(Records from a data collection)
+ + + + +

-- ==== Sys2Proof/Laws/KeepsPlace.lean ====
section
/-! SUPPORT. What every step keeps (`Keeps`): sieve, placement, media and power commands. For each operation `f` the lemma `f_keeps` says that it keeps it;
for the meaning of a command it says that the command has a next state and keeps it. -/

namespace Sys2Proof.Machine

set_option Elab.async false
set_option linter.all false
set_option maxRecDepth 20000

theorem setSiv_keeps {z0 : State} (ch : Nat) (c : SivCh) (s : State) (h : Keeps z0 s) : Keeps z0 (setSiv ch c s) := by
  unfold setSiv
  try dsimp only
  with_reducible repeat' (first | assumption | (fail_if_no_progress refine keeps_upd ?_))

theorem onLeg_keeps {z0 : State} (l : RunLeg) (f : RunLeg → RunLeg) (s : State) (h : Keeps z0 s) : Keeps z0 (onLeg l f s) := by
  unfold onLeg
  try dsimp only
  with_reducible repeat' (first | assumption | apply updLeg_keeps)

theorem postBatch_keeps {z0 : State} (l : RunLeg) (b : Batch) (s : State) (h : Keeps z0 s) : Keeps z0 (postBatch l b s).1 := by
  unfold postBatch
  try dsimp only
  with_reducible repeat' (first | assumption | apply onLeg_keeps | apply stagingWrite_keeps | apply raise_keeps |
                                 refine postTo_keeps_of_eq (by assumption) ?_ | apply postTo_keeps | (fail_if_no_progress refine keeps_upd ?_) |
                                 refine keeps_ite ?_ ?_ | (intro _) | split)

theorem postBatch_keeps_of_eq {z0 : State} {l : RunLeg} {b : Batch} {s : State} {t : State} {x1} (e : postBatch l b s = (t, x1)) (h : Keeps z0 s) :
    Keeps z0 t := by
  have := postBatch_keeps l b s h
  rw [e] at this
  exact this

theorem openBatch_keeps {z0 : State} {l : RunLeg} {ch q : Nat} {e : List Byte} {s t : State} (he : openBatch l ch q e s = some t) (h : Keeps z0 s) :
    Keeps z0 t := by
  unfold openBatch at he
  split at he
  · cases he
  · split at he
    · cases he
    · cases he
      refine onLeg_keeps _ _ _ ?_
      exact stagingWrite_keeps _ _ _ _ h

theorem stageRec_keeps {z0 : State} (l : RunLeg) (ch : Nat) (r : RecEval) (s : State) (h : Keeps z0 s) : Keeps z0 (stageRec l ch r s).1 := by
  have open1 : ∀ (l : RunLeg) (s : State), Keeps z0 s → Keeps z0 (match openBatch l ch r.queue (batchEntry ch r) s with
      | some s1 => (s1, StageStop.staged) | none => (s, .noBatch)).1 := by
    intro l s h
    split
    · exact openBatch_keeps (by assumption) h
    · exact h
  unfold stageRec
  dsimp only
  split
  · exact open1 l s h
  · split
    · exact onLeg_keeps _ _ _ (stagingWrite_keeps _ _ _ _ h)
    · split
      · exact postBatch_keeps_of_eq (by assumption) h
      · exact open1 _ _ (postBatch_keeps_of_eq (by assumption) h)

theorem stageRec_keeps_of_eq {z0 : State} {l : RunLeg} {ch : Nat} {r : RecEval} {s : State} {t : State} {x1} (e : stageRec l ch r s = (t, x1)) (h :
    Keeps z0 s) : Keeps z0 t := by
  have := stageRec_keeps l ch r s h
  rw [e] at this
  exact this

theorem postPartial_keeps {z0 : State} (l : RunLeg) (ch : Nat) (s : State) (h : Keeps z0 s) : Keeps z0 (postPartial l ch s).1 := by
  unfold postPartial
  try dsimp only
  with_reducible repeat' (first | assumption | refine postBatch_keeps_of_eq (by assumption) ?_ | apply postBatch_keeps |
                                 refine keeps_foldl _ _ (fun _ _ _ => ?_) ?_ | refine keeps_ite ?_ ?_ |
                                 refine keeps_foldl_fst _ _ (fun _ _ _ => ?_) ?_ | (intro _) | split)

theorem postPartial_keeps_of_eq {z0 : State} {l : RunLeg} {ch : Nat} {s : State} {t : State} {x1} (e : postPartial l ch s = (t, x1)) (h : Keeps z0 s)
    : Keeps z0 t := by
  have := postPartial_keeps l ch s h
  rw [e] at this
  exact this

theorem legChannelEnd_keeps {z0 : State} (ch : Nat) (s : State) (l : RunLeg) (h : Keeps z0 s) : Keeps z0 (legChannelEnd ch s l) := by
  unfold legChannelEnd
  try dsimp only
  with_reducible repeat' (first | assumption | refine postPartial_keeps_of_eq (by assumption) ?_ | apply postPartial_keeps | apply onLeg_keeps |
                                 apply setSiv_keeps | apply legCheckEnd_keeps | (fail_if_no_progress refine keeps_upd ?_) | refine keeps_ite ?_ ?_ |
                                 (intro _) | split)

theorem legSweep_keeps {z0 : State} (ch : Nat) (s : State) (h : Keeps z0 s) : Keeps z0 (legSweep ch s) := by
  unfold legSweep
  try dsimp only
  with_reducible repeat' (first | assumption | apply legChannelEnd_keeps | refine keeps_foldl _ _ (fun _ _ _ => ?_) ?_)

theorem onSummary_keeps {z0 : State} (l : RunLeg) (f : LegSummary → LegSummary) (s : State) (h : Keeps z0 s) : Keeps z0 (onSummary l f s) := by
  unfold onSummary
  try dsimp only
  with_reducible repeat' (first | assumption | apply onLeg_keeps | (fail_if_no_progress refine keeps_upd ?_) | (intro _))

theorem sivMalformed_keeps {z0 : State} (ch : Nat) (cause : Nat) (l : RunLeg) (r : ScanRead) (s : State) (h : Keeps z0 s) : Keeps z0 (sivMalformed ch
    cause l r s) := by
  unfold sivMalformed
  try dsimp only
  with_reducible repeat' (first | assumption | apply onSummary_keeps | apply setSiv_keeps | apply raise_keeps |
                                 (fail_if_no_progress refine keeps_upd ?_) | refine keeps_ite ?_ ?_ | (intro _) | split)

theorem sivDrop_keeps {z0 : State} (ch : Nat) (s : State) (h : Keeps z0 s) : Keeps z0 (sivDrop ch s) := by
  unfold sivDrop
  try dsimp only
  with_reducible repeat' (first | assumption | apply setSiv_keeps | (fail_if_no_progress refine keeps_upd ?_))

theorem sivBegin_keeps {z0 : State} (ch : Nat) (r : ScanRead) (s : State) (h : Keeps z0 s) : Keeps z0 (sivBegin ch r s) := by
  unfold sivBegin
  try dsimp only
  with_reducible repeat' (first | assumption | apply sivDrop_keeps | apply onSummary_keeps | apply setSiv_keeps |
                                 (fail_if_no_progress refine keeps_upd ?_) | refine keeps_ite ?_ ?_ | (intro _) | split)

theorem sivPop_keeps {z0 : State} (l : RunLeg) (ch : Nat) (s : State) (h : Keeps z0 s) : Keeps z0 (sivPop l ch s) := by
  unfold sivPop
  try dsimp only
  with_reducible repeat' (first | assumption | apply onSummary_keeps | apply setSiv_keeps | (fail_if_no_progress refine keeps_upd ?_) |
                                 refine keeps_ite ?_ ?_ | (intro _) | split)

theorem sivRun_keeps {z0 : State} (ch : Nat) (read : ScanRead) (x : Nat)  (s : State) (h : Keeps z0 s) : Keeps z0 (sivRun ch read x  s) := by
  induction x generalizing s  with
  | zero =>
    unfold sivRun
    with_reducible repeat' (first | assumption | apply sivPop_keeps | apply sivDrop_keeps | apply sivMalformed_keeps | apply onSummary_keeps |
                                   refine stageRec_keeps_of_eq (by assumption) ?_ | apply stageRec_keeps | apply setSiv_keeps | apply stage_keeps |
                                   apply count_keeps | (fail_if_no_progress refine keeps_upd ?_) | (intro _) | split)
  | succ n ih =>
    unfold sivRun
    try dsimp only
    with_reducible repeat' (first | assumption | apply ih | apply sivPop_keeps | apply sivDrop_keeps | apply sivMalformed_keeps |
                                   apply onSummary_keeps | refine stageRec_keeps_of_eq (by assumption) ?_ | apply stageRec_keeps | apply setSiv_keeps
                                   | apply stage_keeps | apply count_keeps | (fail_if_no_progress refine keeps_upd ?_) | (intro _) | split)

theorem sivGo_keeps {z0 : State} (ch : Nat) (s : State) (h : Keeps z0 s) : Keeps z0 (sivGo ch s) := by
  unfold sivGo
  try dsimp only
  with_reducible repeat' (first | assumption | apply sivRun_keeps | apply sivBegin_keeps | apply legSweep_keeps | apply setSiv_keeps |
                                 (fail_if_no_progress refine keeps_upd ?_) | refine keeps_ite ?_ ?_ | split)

+ + + + +

Starting at the first line of the data above, please restate word for word every line up to and including the one that holds "set_option maxRecDepth 20000", and add nothing else.

- OUTPUT FOR THIS EXERCISE:
-- ==== Sys2Proof/Laws/KeepsPlace.lean ====
section
/-! SUPPORT. What every step keeps (`Keeps`): sieve, placement, media and power commands. For each operation `f` the lemma `f_keeps` says that it keeps it;
for the meaning of a command it says that the command has a next state and keeps it. -/

namespace Sys2Proof.Machine

set_option Elab.async false
set_option linter.all false
set_option maxRecDepth 20000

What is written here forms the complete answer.